What is needed: Copy exactly. Begin with the line that contains "(s.accept w).chdata = s.chdata := rfl" and stop after the last line of the records.

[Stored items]
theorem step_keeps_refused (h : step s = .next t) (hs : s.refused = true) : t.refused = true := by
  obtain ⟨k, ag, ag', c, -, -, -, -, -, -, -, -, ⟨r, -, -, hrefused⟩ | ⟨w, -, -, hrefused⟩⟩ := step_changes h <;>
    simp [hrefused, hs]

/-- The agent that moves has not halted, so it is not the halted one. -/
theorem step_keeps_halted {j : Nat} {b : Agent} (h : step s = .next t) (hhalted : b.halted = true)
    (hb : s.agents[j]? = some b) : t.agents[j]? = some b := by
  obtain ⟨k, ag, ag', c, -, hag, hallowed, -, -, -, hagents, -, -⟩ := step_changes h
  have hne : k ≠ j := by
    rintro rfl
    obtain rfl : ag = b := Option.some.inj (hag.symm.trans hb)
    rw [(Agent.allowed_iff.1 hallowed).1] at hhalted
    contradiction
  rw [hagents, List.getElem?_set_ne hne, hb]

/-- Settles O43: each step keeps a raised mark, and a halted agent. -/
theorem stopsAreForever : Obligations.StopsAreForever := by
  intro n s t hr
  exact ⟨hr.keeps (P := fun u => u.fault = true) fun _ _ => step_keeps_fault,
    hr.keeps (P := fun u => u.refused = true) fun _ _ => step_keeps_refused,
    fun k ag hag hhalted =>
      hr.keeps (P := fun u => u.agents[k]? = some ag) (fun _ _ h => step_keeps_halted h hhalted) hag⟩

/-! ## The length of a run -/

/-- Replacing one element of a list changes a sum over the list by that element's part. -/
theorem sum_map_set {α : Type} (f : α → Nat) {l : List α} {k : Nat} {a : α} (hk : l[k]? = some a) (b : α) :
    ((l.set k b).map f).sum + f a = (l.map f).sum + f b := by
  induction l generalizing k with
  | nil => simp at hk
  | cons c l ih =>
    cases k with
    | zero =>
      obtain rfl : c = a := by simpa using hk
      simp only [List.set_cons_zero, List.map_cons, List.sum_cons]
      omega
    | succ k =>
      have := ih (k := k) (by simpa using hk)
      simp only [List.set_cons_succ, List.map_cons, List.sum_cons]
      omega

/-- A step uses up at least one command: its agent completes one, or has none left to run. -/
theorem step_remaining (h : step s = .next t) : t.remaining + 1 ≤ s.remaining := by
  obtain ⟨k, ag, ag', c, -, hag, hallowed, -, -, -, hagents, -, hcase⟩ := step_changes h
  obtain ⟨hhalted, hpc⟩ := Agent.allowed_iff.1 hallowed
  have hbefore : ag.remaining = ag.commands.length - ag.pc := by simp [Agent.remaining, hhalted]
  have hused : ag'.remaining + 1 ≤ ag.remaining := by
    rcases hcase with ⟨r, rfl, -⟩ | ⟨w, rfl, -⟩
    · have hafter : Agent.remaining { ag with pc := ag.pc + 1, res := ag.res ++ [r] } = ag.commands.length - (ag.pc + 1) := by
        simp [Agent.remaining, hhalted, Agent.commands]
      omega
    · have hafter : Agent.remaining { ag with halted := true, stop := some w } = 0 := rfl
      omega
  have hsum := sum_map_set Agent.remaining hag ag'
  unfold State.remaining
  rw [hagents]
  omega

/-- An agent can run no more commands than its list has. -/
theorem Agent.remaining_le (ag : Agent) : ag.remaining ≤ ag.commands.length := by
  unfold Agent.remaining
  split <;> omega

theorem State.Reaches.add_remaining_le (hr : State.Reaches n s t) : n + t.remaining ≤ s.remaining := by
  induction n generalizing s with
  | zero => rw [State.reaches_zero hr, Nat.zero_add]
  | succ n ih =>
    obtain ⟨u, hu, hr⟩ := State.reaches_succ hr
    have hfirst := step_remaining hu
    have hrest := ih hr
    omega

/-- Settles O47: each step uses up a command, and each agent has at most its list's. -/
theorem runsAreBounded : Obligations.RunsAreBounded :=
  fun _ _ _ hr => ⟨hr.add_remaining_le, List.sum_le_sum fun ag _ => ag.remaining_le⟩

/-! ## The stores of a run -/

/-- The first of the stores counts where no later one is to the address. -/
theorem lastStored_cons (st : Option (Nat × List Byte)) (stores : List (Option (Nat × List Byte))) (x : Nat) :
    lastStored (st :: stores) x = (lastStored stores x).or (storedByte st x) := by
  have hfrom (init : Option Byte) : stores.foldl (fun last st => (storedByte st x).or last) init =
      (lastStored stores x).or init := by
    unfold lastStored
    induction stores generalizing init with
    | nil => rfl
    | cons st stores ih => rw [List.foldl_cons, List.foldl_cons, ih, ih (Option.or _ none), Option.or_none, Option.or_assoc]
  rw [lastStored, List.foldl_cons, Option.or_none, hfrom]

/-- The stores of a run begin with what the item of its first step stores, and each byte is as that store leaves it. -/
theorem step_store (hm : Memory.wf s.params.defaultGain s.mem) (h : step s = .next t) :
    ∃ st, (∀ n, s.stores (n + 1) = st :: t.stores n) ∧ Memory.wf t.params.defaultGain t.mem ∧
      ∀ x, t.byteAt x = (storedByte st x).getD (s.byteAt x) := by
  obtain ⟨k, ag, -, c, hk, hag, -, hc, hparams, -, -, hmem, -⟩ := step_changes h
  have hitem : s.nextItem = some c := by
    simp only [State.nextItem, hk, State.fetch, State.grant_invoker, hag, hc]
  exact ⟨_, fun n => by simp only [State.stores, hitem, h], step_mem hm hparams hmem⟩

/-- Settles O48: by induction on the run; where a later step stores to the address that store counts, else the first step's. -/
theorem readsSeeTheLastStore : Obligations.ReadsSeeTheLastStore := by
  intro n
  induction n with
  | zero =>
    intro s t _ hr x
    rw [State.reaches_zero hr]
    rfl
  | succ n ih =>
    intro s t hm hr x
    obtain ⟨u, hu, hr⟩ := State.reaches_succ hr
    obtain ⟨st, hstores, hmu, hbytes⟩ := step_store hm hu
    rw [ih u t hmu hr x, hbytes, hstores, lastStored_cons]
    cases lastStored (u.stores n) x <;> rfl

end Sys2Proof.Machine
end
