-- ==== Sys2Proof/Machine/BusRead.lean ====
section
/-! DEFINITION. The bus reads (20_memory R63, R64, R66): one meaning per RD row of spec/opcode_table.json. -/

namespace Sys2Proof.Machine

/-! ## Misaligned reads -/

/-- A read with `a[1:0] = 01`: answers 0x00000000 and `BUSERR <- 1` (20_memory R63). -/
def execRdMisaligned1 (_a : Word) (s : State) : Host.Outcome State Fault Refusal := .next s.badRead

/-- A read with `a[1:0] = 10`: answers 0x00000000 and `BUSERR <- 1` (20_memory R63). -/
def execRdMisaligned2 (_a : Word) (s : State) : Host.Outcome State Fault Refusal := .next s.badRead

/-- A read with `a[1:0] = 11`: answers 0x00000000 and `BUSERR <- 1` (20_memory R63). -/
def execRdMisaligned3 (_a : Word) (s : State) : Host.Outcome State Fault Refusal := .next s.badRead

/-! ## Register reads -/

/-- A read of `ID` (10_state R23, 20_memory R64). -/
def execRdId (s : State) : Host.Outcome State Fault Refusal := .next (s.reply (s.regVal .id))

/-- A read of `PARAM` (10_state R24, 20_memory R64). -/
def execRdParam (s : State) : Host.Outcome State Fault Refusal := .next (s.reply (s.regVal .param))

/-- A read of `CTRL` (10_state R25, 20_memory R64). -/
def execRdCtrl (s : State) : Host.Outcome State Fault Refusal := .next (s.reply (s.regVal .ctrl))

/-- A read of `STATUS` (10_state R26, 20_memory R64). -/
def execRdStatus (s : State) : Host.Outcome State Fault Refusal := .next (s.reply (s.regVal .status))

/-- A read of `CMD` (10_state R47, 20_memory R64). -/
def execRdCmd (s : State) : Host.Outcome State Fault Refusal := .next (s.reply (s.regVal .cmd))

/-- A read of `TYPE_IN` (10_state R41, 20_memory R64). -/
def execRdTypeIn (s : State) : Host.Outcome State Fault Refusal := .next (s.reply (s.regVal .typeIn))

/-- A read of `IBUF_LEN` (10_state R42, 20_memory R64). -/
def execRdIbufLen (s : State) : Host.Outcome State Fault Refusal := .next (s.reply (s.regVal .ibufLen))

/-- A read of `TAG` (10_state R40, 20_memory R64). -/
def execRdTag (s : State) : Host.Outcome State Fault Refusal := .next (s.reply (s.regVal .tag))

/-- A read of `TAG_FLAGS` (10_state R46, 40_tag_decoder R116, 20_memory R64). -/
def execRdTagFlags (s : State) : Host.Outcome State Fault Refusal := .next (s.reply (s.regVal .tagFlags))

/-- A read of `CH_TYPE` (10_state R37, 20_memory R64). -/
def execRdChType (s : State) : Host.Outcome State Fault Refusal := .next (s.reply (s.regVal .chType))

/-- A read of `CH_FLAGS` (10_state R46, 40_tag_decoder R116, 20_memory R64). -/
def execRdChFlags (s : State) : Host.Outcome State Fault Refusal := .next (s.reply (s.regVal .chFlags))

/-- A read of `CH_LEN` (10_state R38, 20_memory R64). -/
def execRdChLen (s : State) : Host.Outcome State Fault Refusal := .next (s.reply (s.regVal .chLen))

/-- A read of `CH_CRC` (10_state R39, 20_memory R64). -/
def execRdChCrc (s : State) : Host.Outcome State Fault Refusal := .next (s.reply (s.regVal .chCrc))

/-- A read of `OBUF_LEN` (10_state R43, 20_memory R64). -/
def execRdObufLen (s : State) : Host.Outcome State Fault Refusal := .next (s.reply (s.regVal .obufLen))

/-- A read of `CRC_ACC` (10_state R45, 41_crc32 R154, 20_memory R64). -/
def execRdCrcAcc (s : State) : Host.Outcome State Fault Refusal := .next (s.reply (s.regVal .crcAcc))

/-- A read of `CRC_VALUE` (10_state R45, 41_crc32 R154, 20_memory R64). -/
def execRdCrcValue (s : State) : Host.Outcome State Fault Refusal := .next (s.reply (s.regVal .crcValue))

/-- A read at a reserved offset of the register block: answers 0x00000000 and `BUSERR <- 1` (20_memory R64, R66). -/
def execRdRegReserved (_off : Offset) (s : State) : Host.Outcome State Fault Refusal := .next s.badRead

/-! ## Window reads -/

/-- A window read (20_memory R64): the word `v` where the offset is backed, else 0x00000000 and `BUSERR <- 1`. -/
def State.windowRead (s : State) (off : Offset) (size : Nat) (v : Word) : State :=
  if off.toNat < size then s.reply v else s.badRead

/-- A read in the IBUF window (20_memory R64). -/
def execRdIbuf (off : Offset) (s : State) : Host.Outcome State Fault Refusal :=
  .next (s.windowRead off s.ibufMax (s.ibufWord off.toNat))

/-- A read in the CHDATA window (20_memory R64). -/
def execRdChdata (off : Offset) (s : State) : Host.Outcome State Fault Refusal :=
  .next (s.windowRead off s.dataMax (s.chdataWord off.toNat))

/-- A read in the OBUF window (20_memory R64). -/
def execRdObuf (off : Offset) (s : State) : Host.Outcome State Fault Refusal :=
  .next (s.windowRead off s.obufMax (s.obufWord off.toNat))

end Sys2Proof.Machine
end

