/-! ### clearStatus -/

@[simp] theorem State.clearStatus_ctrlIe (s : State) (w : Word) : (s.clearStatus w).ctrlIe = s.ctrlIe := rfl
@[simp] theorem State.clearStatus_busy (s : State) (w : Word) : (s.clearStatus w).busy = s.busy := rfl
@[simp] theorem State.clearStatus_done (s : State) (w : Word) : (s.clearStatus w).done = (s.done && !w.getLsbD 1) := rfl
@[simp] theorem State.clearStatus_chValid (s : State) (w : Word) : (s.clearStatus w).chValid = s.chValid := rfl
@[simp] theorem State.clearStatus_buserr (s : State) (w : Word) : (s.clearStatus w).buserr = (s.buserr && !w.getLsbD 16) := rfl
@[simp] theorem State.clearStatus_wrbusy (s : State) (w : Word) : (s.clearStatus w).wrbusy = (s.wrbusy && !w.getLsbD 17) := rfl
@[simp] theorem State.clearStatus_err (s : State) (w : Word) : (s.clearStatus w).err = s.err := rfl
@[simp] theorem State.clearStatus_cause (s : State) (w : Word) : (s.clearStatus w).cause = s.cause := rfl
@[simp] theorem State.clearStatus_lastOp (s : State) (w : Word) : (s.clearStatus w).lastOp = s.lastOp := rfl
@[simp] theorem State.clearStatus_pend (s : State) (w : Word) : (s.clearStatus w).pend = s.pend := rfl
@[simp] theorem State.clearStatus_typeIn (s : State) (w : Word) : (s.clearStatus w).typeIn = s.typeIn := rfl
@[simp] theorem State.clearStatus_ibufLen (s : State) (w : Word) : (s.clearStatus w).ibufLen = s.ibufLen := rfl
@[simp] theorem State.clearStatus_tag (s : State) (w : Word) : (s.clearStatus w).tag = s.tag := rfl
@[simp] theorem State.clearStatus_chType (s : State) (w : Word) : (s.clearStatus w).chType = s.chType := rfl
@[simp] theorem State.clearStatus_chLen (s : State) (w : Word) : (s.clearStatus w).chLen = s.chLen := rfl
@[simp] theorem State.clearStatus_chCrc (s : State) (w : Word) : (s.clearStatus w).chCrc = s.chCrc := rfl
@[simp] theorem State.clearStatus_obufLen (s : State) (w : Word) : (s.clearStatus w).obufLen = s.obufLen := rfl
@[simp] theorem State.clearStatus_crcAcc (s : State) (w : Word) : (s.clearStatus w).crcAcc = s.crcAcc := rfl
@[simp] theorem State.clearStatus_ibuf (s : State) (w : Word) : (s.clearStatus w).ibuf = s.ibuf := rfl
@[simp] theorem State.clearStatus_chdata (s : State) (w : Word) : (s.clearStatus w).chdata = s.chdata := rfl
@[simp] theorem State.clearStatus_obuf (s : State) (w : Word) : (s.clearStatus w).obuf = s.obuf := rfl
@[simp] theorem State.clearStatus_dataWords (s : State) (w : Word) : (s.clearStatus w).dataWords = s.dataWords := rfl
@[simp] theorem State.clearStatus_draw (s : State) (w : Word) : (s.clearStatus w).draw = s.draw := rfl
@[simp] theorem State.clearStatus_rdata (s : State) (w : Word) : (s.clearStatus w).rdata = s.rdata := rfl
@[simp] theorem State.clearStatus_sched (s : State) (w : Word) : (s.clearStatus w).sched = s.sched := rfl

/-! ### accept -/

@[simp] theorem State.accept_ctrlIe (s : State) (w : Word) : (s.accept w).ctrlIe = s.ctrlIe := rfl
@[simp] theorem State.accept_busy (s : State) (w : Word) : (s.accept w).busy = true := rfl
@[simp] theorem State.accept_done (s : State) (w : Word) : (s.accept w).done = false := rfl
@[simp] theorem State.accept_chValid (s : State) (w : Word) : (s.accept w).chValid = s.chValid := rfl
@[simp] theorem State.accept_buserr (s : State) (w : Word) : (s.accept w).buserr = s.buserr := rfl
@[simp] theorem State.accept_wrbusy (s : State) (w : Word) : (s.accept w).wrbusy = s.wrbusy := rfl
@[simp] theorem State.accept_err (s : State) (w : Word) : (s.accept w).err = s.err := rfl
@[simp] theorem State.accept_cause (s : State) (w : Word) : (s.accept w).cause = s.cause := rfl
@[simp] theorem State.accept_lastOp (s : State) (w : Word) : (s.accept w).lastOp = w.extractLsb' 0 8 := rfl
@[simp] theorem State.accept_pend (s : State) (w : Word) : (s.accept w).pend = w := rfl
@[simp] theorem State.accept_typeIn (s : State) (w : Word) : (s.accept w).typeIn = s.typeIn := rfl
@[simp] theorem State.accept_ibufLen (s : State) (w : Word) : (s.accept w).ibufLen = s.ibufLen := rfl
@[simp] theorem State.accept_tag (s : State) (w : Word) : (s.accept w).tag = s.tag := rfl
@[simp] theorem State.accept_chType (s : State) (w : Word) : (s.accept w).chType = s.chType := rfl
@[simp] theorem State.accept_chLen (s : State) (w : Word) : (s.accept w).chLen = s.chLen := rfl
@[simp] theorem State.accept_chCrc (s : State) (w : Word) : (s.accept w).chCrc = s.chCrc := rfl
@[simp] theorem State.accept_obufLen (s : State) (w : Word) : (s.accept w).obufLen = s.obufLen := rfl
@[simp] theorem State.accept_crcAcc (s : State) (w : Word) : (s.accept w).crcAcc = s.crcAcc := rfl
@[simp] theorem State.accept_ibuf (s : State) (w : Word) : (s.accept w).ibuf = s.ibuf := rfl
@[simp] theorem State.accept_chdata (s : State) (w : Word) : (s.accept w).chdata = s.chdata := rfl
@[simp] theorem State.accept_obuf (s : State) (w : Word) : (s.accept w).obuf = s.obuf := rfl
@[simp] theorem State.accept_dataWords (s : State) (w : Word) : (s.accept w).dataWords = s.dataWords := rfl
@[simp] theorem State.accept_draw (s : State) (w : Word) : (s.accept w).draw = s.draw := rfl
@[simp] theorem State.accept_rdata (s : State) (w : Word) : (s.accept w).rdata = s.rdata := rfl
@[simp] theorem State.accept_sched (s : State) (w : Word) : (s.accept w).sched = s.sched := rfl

Answer section:
@[simp] theorem State.accept_chdata (s : State) (w : Word) : (s.accept w).chdata = s.chdata := rfl
@[simp] theorem State.accept_obuf (s : State) (w : Word) : (s.accept w).obuf = s.obuf := rfl
@[simp] theorem State.accept_dataWords (s : State) (w : Word) : (s.accept w).dataWords = s.dataWords := rfl
@[simp] theorem State.accept_draw (s : State) (w : Word) : (s.accept w).draw = s.draw := rfl
@[simp] theorem State.accept_rdata (s : State) (w : Word) : (s.accept w).rdata = s.rdata := rfl
@[simp] theorem State.accept_sched (s : State) (w : Word) : (s.accept w).sched = s.sched := rfl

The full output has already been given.